Очень скоро все тоже поняли и почувствовали это. Вспышка гнева, из-за которой нас лишили гражданских прав, быстро погасла. Спустя три года нас даже восстановили без шума в правах гражданства. (А мне в ту пору было только восемнадцать, и потому нельзя даже сказать, что я лишен был права голоса.) Через год после исключения нам всем разрешили вернуться в колледж и доучиться. Сердца людей смягчились, более того, скоро все уже порешили так: «Они это не нарочно. Просто они были круглые дураки». Позднее, к тому времени, когда решено было восстановить нас в правах гражданства, общественное мнение стало совсем снисходительно, в сущности, нас уже простили. «Они достаточно наказаны, — говорили люди. — Они тогда были совсем еще дети… и ведь они не нарочно. Да притом (еще довод в нашу пользу) это стоило жизни одному, зато покончило с издевательством над новичками по всему штату».
Что же касается дальнейшей судьбы нашей пятерки… Рэнди Шеппертона уже нет в живых, но Джон Брэкет, Стоуэл Андерсон и Дик Карр вполне преуспели в жизни. Когда я в последний раз виделся со Стоуэлом Андерсоном, — а он адвокат и политический деятель в своем округе, — он сдержанно сказал мне, что тот случай ничуть не повредил его карьере, скорее даже помог.
— Если люди видят, что ты живешь как положено, они охотно забывают, что однажды ты оступился. Они не только готовы простить, по-моему, они даже рады протянуть руку помощи.
«Если люди видят, что ты живешь как положено!» Не стану вдаваться в объяснения, но думаю, что этим все сказано. После той истории ни у кого не вызывало сомнений, что трое из нас — Брэкет, Андерсон и Карр — «живут как положено», я думаю, участие в пайн-рокской истории даже усилило в них естественное стремление «жить как положено». Уверен также: обвинения в безнравственности, в том, что я живу «не так, как положено», которые посыпались на меня, когда вышла моя первая книга, были бы еще злей и беспощадней, если бы со мной не дружили такие приличные люди, как Брэкет, Андерсон и Карр.

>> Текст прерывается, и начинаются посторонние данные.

-- ==== Sys2Proof/Machine/Vector.lean ====
section
/-! DEFINITION. Machine/Vector.lean: vector, conversion and accumulator instructions (05 R96 to R107, R119 to R121;
07 R162 to R166). -/
namespace Sys2Proof.Machine
open Sys2Proof

/-- One result element before it is written: element number, code, poison, flags. -/
structure VResult where
  e : Nat
  code : Nat
  poison : Bool
  flags : FlagSet
  deriving DecidableEq, Repr

/-- Results written to a vector register with their lane flags. A failed unit check delivered other codes, all of
them poisoned (14 R323, R329). -/
def writeResults (r : RegSet) (vd : Nat) (l : List VResult) (chk : UnitCheck) : RegSet :=
  let out : List (Nat × VElem) := match chk with
    | .pass => l.map fun x => (x.e, ⟨BitVec.ofNat 32 x.code, x.poison⟩)
    | .fail d => l.zipIdx.map fun p => (p.1.e, ⟨d.getD p.2 (BitVec.ofNat 32 p.1.code), true⟩)
  laneFlagsAll (writeVs r vd out) (l.map fun x => (x.e, x.flags))

/-- The check fault of a failed unit check (14 R323, R329): RESIDUE_MISMATCH after the instruction. -/
def lateOf (chk : UnitCheck) : Option (BitVec 16) :=
  match chk with
  | .pass => none
  | .fail _ => some stResidue

/-- VOP (07 R162). -/
def execVop (c : CoreAt) (w : CoreWord) (chk : UnitCheck) (s : State) : Out :=
  runCore c w false (maskOf 24 0) (fun x s => do
    let op := bits x.f 39 35
    let fmt := bits x.f 34 31
    let bs := bit x.f 30
    let n := microArity op
    need (decide (op ≤ 0x15) && decide (fmt ≤ 2)) stIllegal
    need (fmt == 0 || [0x00, 0x01, 0x03, 0x04].contains op) stIllegal
    need (bs || bits x.f 29 25 == 0) stIllegal
    let va := bits x.f 51 48
    let vb := bits x.f 47 44
    let vc := bits x.f 43 40
    let vd := bits x.f 55 52
    await (vReady x.r ([vd, va] ++ (if 2 ≤ n ∧ !bs then [vb] else []) ++ (if n = 3 then [vc] else [])))
    let f := elemOf fmt
    let gb := BitVec.ofNat 32 (bits (readG x.r (bits x.f 29 25)) 31 0)
    let l := (active x.r).map fun e =>
      let a := readV x.r va e
      let b := if bs then ⟨gb, false⟩ else readV x.r vb e
      let d := readV x.r vc e
      let o := if fmt = 0 then microOp op a.code.toNat b.code.toNat d.code.toNat
        else microOp16 f op (inFmt f a.code) (inFmt f b.code) (inFmt f d.code)
      let q := o.getD (0, 0)
      { e := e, code := q.1, flags := q.2,
        poison := a.poison || (decide (2 ≤ n) && b.poison) || (decide (n = 3) && d.poison) : VResult }
    .ok { s := setSet s x.loc (writeResults x.r vd l chk), late := lateOf chk }) s

/-- One element of a conversion between register formats: its source, its poison and its random word. -/
structure VcvtSrc where
  e : Nat
  src : ConvSrc
  poison : Bool
  rnd : Nat
  deriving DecidableEq, Repr

/-- The sources grouped into MX blocks of 32 (05 R100). -/
def mxGroups (l : List VcvtSrc) (n : Nat) : List (List VcvtSrc) :=
  (List.range n).map fun b => (l.drop (32 * b)).take 32

/-- VCVT (07 R163). DESIGN CHOICE: an MX destination with VS = VD takes the element codes first and the scale codes over them. -/
def execVcvt (c : CoreAt) (w : CoreWord) (chk : UnitCheck) (s : State) : Out :=
  runCore c w false (maskOf 22 0) (fun x s => do
    let vd := bits x.f 55 52
    let va := bits x.f 51 48
    let sf := bits x.f 47 44
    let df := bits x.f 43 40
    let rm := bits x.f 39 38
    let gs := readG x.r (bits x.f 36 32)
    let gr := bits x.f 31 27
    let vs := bits x.f 26 23
    need ((fmtOfCode sf).isSome && (fmtOfCode df).isSome) stIllegal
    need (df != 3 || (sf == 0 && decide (rm ≤ 1))) stIllegal
    let mode ← roundMode x.ctx rm
    let sat := satOf x.ctx df (bit x.f 37)
    need (isMx sf || isMx df || vs == 0) stIllegal
    need (!(isMx sf || isMx df) || x.r.vl.val % 32 == 0) stIllegal
    let gp ← genForMode x.ctx x.r mode gr
    await (vReady x.r ([vd, va] ++ (if isMx sf || isMx df then [vs] else [])))
    let l := (active x.r).map fun e =>
      let a := readV x.r va e
      let sc := readV x.r vs (e / 32)
      { e := e, src := { fmt := sf, code := inFmt (elemOf sf) a.code,
                         scale := if isMx sf then sc.code.toNat % 256 else bits gs 7 0 },
        poison := a.poison || (isMx sf && sc.poison), rnd := srWord x.ctx gp e : VcvtSrc }
    if isMx df then
      let blocks := (mxGroups l (x.r.vl.val / 32)).map fun g =>
        (g, convertBlock (g.map (·.src)) (elemOf df) mode (g.map (·.rnd)), g.any (·.poison))
      let res := blocks.flatMap fun b => b.1.zipIdx.map fun p =>
        { e := p.1.e, code := b.2.1.codes.getD p.2 0, poison := b.2.2, flags := b.2.1.flags : VResult }
      let r := writeResults x.r vd res chk
      let r := writeVs r vs (blocks.zipIdx.map fun b => (b.2, ⟨BitVec.ofNat 32 b.1.2.1.scale, b.1.2.2⟩))
      let s := taskUnder x s ((blocks.map fun b => b.2.1.under).foldl (· + ·) 0)
      .ok { s := setSet s x.loc r, late := lateOf chk }
    else
      let res := l.map fun a =>
        let q := if df = 3 then toX19 a.src.code (if rm = 0 then .rne else .trunc)
          else convertOne a.src df (bits gs 15 8) mode sat a.rnd
        { e := a.e, code := q.1, poison := a.poison, flags := q.2 : VResult }
      .ok { s := setSet s x.loc (writeResults x.r vd res chk), late := lateOf chk }) s

/-! ## Reductions (05 R107) -/

/-- A node of the tree: an absent side passes the other (05 R107). -/
def treeNode (comb : Nat → Nat → Nat × FlagSet) (a b : Option (Nat × FlagSet)) : Option (Nat × FlagSet) :=
  match a, b with
  | none, b => b
  | a, none => a
  | some x, some y => let q := comb x.1 y.1
    some (q.1, q.2 ||| x.2 ||| y.2)

/-- One level of the tree. -/
def treeLevel (comb : Nat → Nat → Nat × FlagSet) : List (Option (Nat × FlagSet)) → List (Option (Nat × FlagSet))
  | a :: b :: r => treeNode comb a b :: treeLevel comb r
  | l => l

/-- The tree over 2^n leaves; an absent result is none. -/
def treeOf (comb : Nat → Nat → Nat × FlagSet) : Nat → List (Option (Nat × FlagSet)) → Option (Nat × FlagSet)
  | 0, l => (l.head?).getD none
  | n + 1, l => treeOf comb n (treeLevel comb l)

/-- The combining operation of a reduction code: add32, max32 or min32. -/
def combOf (rop : Nat) : Nat → Nat → Nat × FlagSet :=
  if rop = 0 then add32 else if rop = 1 then max32 else min32

/-- The result of a reduction with no active element (05 R107). -/
def emptyRed (rop : Nat) : Nat :=
  if rop = 0 then 0 else if rop = 1 then 0xFF800000 else if rop = 2 then 0x7F800000 else 0xBF800000

/-- Whether `b` is larger than `a` for RARGMAX: NaN above every number, equal among themselves, +0 above -0. -/
def argLess (a b : Nat) : Bool :=
  let x := decode .fp32 a
  let y := decode .fp32 b
  if isNan x then false else if isNan y then true
  else ltX x y || (a == 0x80000000 && b == 0)

/-- The index of the largest of a list, the lowest on ties (05 R107). -/
def argMax : List Nat → Nat → Nat → Nat → Nat
  | [], _, best, _ => best
  | a :: r, i, best, v => if argLess v a then argMax r (i + 1) i a else argMax r (i + 1) best v

/-- The reduction of 05 R107 over the active codes. -/
def reduceV (rop : Nat) (l : List Nat) : Nat × FlagSet :=
  match l with
  | [] => (emptyRed rop, 0)
  | a :: r =>
    if rop = 3 then
      ((roundRne (.fin false (argMax r 1 0 a) 0) .fp32).1, if l.any (fun v => isSnan (decode .fp32 v)) then fNV else 0)
    else
      (treeOf (combOf rop) 6 (l.map (fun v => some (v, 0)) ++ List.replicate (64 - l.length) none)).getD (emptyRed rop, 0)

/-- VRED (05 R107, 07 R164): the result goes to element 0, the flags to lane 0. -/
def execVred (c : CoreAt) (w : CoreWord) (chk : UnitCheck) (s : State) : Out :=
  runCore c w false (maskOf 45 0) (fun x s => do
    let vd := bits x.f 55 52
    let va := bits x.f 51 48
    await (vReady x.r [vd, va])
    let l := (active x.r).map (readV x.r va)
    let q := reduceV (bits x.f 47 46) (l.map (·.code.toNat))
    .ok { s := setSet s x.loc (writeResults x.r vd [⟨0, q.1, l.any (·.poison), q.2⟩] chk), late := lateOf chk }) s

/-- An unsigned integer as an FP32 code, exact below 2^24. -/
def natFp32 (n : Nat) : Nat := (roundRne (.fin false n 0) .fp32).1

/-- Generated elements: poison 0, no flags. -/
def writeGen (r : RegSet) (vd : Nat) (l : List (Nat × Nat)) : RegSet :=
  writeVs r vd (l.map fun p => (p.1, ⟨BitVec.ofNat 32 p.2, false⟩))

/-- VPOS (05 R119, R120). -/
def execVpos (c : CoreAt) (w : CoreWord) (chk : UnitCheck) (s : State) : Out :=
  runCore c w false (maskOf 51 46 + maskOf 40 0) (fun x s => do
    let vd := bits x.f 55 52
    let d := readG x.r (bits x.f 45 41)
    need (bits d 63 42 == 0) stIllegal
    let l := (active x.r).map fun e => (e, bits d 20 0 + e * bits d 41 21)
    need (l.all fun p => decide (p.2 < 2 ^ 21)) stIllegal
    await (vReady x.r [vd])
    .ok { s := setSet s x.loc (writeResults x.r vd (l.map fun p => ⟨p.1, natFp32 p.2, false, 0⟩) chk), late := lateOf chk }) s

/-- Whether a key is valid for a query (05 R121). -/
def keyValid (a b : W64) (k : Nat) : Bool :=
  let q := bits a 20 0
  let win := bits b 20 0
  decide (k ≤ bits b 41 21) && decide (bits a 62 42 ≤ k) && (!bit b 42 || decide (k ≤ q)) &&
    (win == 0 || decide ((if k ≤ q then q - k else k - q) < win))

/-- VMASK (05 R119, R121). -/
def execVmask (c : CoreAt) (w : CoreWord) (s : State) : Out :=
  runCore c w false (maskOf 51 46 + maskOf 35 0) (fun x s => do
    let vd := bits x.f 55 52
    let a := readG x.r (bits x.f 45 41)
    let b := readG x.r (bits x.f 40 36)
    need (!bit a 63 && bits b 63 44 == 0) stIllegal
    need (decide (bits a 20 0 ≤ bits b 41 21)) stIllegal
    need ((active x.r).all fun e => decide (bits a 41 21 + e < 2 ^ 21)) stIllegal
    await (vReady x.r [vd])
    let code (v : Bool) : Nat := if bit b 43 then (if v then 0 else 0xFF800000) else (if v then 0x3F800000 else 0)
    doneRegs x s (writeGen x.r vd ((active x.r).map fun e => (e, code (keyValid a b (bits a 41 21 + e)))))) s

/-- VBCAST (07 R164). -/
def execVbcast (c : CoreAt) (w : CoreWord) (s : State) : Out :=
  runCore c w false (maskOf 51 46 + maskOf 40 0) (fun x s => do
    let vd := bits x.f 55 52
    await (vReady x.r [vd])
    doneRegs x s (writeGen x.r vd ((active x.r).map fun e => (e, bits (readG x.r (bits x.f 45 41)) 31 0)))) s

/-- VGET (07 R164, R165). -/
def execVget (c : CoreAt) (w : CoreWord) (s : State) : Out :=
  runCore c w false (maskOf 55 52 + maskOf 47 46 + maskOf 35 0) (fun x s => do
    let va := bits x.f 51 48
    let i := (readG x.r (bits x.f 45 41)).toNat
    need (decide (i < 64)) stIllegal
    await (vReady x.r [va])
    let v := readV x.r va i
    need (!v.poison) stPoisoned
    doneRegs x s (writeG x.r (bits x.f 40 36) (v.code.setWidth 64))) s

/-! ## Accumulator reads and writes -/

/-- The slots that the active elements touch from a base slot (05 R104). -/
def touched (base vl : Nat) : List Nat := (List.range (ceilDiv vl 16)).map (· + base)

/-- ACCRD (05 R104, 07 R166). -/
def execAccrd (c : CoreAt) (w : CoreWord) (s : State) : Out :=
  runCore c w false (maskOf 45 0) (fun x s => do
    let vr := bits x.f 55 52
    let bank := bits x.f 51 51
    let base := bits x.f 50 47
    let vl := x.r.vl.val
    need (decide (base + ceilDiv vl 16 ≤ 16) && bankAllowed x.res.mode bank) stIllegal
    let core := getCore s x.loc.cluster.toNat x.loc.core.toNat
    let ts := touched base vl
    await (vReady x.r [vr] && ts.all fun t => !(getSlot core bank t).busy)
    let r := writeVs x.r vr ((active x.r).map fun e =>
      let t := getSlot core bank (base + e / 16)
      (e, ⟨tget 0 t.acc (e % 16), t.poison⟩))
    let r := stickyFlags r ((ts.map fun t => (getSlot core bank t).flags).foldl (· ||| ·) 0)
    let s := setSet s x.loc r
    let s := if bit x.f 46 then modCore s x.loc.cluster.toNat x.loc.core.toNat fun k =>
        ts.foldl (fun k t => setSlot k bank t {}) k
      else s
    .ok { s := s }) s

/-- One slot after an accumulator write of elements `l` (accumulator, element) of it (05 R105). -/
def accWriteSlot (t : Slot) (l : List (Nat × VElem)) : Slot :=
  { t with acc := l.foldl (fun a p => tset 0 a p.1 p.2.code) t.acc,
           win := l.foldl (fun a p => tset 0 a p.1 0) t.win,
           written := l.foldl (fun m p => m ||| BitVec.ofNat 16 (1 <<< p.1)) 0,
           poison := t.poison || l.any (·.2.poison) }

/-- ACCWR (05 R105, 07 R166). -/
def execAccwr (c : CoreAt) (w : CoreWord) (s : State) : Out :=
  runCore c w false (maskOf 46 0) (fun x s => do
    let vr := bits x.f 55 52
    let bank := bits x.f 51 51
    let base := bits x.f 50 47
    let vl := x.r.vl.val
    need (decide (base + ceilDiv vl 16 ≤ 16) && bankAllowed x.res.mode bank) stIllegal
    let core := getCore s x.loc.cluster.toNat x.loc.core.toNat
    let ts := touched base vl
    await (vReady x.r [vr] && ts.all fun t => !(getSlot core bank t).busy)
    .ok { s := modCore s x.loc.cluster.toNat x.loc.core.toNat fun k => ts.foldl (fun k t =>
        modSlot k bank t fun y => accWriteSlot y
          (((active x.r).filter fun e => base + e / 16 == t).map fun e => (e % 16, readV x.r vr e))) k }) s

end Sys2Proof.Machine
end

Понимаете, Лис, не стоило бы тратить время и вытаскивать на свет этот неизвестный Вам случай из моей жизни, но я подумал: а вдруг Вы когда-нибудь услышите о нем и как-нибудь не так истолкуете? В Либия-хилле кое-кто полагает, что та история вполне объясняет появление моей книги. Вот и Вы тоже могли бы поверить, что она искалечила и ожесточила меня и имеет какое-то отношение к тому, что произошло теперь. Девять десятых Вашего ума и сердца отлично понимают, почему я должен с Вами расстаться, но одна десятая все еще недоумевает, и Вы, конечно, будете доискиваться ответа. Иногда Вы пытались спорить со мной по поводу моего, как Вы полушутя его называли, «радикализма». Я уверен, нет во мне никакого радикализма или, может быть, есть нечто совсем иное, чем то, что называете этим словом Вы.

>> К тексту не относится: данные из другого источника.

/-- XWAIT (08 R182). -/
def execXwait (c : CoreAt) (w : CoreWord) (s : State) : Out :=
  runCore c w false rsvN (fun x s => do
    await (transfersDone x)
    .ok { s := s }) s

/-! ## VRNG and DIGEST -/

/-- VRNG (08 R192). -/
def execVrng (c : CoreAt) (w : CoreWord) (s : State) : Out :=
  runCore c w false (maskOf 39 0) (fun x s => do
    let vd := bits x.f 55 52
    let mode := bits x.f 51 50
    need (mode != 3 && (mode == 2 || bits x.f 44 40 == 0)) stIllegal
    let gp ← genPair x.ctx x.r (bits x.f 49 45)
    await (vReady x.r [vd])
    let thr := bits (readG x.r (bits x.f 44 40)) 31 0
    doneRegs x s (writeGen x.r vd ((active x.r).map fun e =>
      let u := genWord x.ctx gp e gp.word
      (e, if mode = 0 then u.toNat else if mode = 1 then rndu u else if u.toNat < thr then 0x3F800000 else 0)))) s

/-- a^n mod p over the low `k` bits of n. -/
def powMod : Nat → Nat → Nat → Nat → Nat
  | 0, _, _, _ => 1
  | k + 1, a, n, p => let h := powMod k (a * a % p) (n / 2) p
    if n % 2 = 1 then a * h % p else h

/-- The prime of the sheaf digest (08 R193). -/
def sheafP : Nat := 0xFFFFFFFFFFFFFFC5

/-- One glume added to a digest slot (08 R193). -/
def digestAdd (d : DigestSlot) (g : W64) (b : Nat) : DigestSlot :=
  let t (base : Nat) (s : W64) : W64 :=
    BitVec.ofNat 64 ((s.toNat + (g.toNat % sheafP) * powMod 40 base (b + 1) sheafP) % sheafP)
  { s0 := t 0x3C6EF372FE94F82B d.s0, s1 := t 0xA54FF53A5F1D36F1 d.s1, n := d.n + 1 }

/-- What a DIGEST has come to: the context, its slot, flags and underflow of demotions, and the first block whose content
differs from the glume that a replay task must reproduce. -/
structure DigestRun where
  c : Ctx
  slot : DigestSlot
  flags : FlagSet := 0
  under : Nat := 0
  differs : Option Nat := none
  deriving DecidableEq, Repr

/-- The glume that a replay task must reproduce for an open block (09 R226). -/
def keptGlume (w : Work) (x : Block) : Option W64 := if w.replay.isSome ∧ x.kept then some x.glume else none

/-- An open block that was spilled comes back into a frame of a cluster before it is sealed there (09 R219). -/
def bringBack (c : Ctx) (cl h b : Nat) : Except Stop Ctx :=
  match (getBlk c h b).home with
  | .frame _ => .ok c
  | _ => match makeRoom c cl with
    | some c => .ok (modBlk c h b fun x => { x with home := .frame (BitVec.ofNat 13 cl), len := 0, spoiled := false })
    | none => .error .wait

/-- An OPEN block sealed by a DIGEST of its task (09 R219, R226): a replay task's block that differs becomes FAILED. -/
def digestSeal (cl h : Nat) (w : Work) (d : DigestRun) (b : Nat) : Except Stop DigestRun := do
  let c ← bringBack d.c cl h b
  let y := getBlk c h b
  match sealStatus y with
  | some st => .error (.bad st (some b))
  | none =>
    let z := sealBlock c h b (keptGlume w y)
    let c := if z.differs then modBlk z.ctx h b (fun x => { x with st := .failedB, status := stGlume }) else z.ctx
    .ok { c := c, slot := digestAdd d.slot (getBlk z.ctx h b).glume b, flags := d.flags ||| z.flags, under := d.under + z.under
          differs := if z.differs then some (d.differs.getD b) else d.differs }

/-- The glume that a DIGEST takes of a block, sealing an OPEN one of its task (09 R219; 14 R325). -/
def digestBlock (cl h : Nat) (w : Work) (d : DigestRun) (b : Nat) : Except Stop DigestRun :=
  let y := getBlk d.c h b
  match y.st with
  | .newB => .ok { d with slot := digestAdd d.slot zeroGlume b }
  | .sealedB | .releasedB => .ok { d with slot := digestAdd d.slot y.glume b }
  | .failedB => .error (.bad y.status (some b))
  | .lostB => .error (.bad stDisabled (some b))
  | .openB => digestSeal cl h w d b

/-- A digest slot after the digest unit, or what it delivered on a failed check: the low and high halves of S0 and S1
(14 R329). -/
def checkedDigest (chk : UnitCheck) (d : DigestSlot) : DigestSlot :=
  match chk with
  | .pass => d
  | .fail l =>
    let word (i : Nat) (v : W64) : W64 :=
      BitVec.ofNat 64 ((l.getD (i + 1) (v.extractLsb' 32 32)).toNat * 2 ^ 32 + (l.getD i (v.setWidth 32)).toNat)
    { d with s0 := word 0 d.s0, s1 := word 2 d.s1 }

/-- DIGEST (08 R193): recomputation is invisible in the bits, so a replay task's DIGEST adds nothing to the slot (09 R227). -/
def execDigest (c : CoreAt) (w : CoreWord) (chk : UnitCheck) (s : State) : Out :=
  runCore c w false (maskOf 37 0) (fun x s => do
    let gh := readG x.r (bits x.f 55 51)
    let gb := readG x.r (bits x.f 50 46)
    let slot := bits x.f 45 38
    let h := bits gh 63 32
    need (bits gh 31 0 == 0) stIllegal
    await (transfersDone x)
    let bs := (List.range (bits gb 63 32)).map (· + bits gb 31 0)
    checkAccess x h bs false
    let old := tget {} x.ctx.digests slot
    let q ← bs.foldlM (digestBlock x.loc.cluster.toNat h ((getWork x.ctx x.task).getD noWork)) { c := x.ctx, slot := old }
    let new := if isReplay x.ctx x.task then old else checkedDigest chk q.slot
    let s := taskUnder x (putCtx s x.n { q.c with digests := tset {} q.c.digests slot new }) q.under
    .ok { s := setSet s x.loc (stickyFlags x.r q.flags), late := q.differs.elim (lateOf chk) fun _ => some stGlume }) s

end Sys2Proof.Machine
end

Так что, поверьте мне, случай в Пайн-Роке тут ни при чем. Он ничего не объясняет. Скорее наоборот. Естественно было бы предположить, что меня, как и остальных участников, он заставил особенно упорно стремиться жить как положено, придерживаться общепринятого порядка вещей.

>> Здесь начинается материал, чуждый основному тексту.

/-- Pass two stopped by the residue check: the blocks of the elements whose codes the engine delivered are open, W holds
those codes (11 R281); the flags are those of the blocks it reached (11 R282). -/
def passTwoFailed (c : Ctx) (d : W256) (l : List Nat) (u : Upd) (codes : List W32) : PassTwo :=
  let norm := sqrt32 (u.sumsq.getD 0).toNat
  let live := (l.zipIdx.filter fun p => !(eFreeze (coefOf c p.1)))
  let used := live.take (ceilDiv codes.length 1024)
  used.zipIdx.foldl (fun x p =>
    let g := p.1.1
    let i := p.1.2
    let part := (codes.drop (1024 * p.2)).take 1024
    let fl : FlagSet := match passTwoBlock c d norm.1 i g with
      | .ok o => o.flags
      | .error _ => 0
    { x with ctx := writeMem x.ctx (uW d) (4096 * (uFirst d + i)) (part.flatMap fun v => leBytes 4 v.toNat)
             opened := (x.opened ++ (uW d, uFirst d + i) :: (if eMOff (coefOf c g) then [] else mBlocks c d i)).eraseDups
             flags := x.flags ||| fl })
    { ctx := c, flags := norm.2, stop := some (stResidue, 0) }

/-- Pass two of an UPDATE whose sum of squares is known (11 R269 to R271, R279 to R282; 14 R329). -/
def runPassTwo (s : State) (r : WorkRef) (w : Work) (u : Upd) (chk : UnitCheck) : Out :=
  let n := r.ctx.toNat
  let c := getCtx s n
  match updGroups c w.desc with
  | .error .wait => waits s
  | .error (.bad st b) => .next (faultDone (modCtx s n fun c => unitFlags c u.flags 0) r st 2 (b.getD 0))
  | .ok l =>
    let x := match chk with
      | .pass => passTwo c w.desc l u
      | .fail codes => some (passTwoFailed c w.desc l u codes)
    match x with
    | none => waits s
    | some x =>
      let s' := modCtx (closeBlocks s n w.desc x) n fun c => unitFlags c u.flags 0
      match x.stop with
      | some p => .next (faultDone s' r p.1 2 p.2)
      | none => .next (modCtx s' n fun c => finishGranted c r)

end Sys2Proof.Machine
end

У Вас есть друг по имени Хант Конрой. Вы нас познакомили. Он всего на несколько лет старше меня, но он одержимо отстаивает права «потерянного поколения», как он его называет, — поколения, весьма громогласным членом которого был он сам и к которому рад был бы причислить и меня. Мы с Хантом не раз об этом спорили.
— Вы тоже принадлежите к этому поколению, — мрачно заявлял он. — Вы появились в одно время. Тут уж никуда не денешься. Хотите вы того или нет, а вы тоже из этого поколения.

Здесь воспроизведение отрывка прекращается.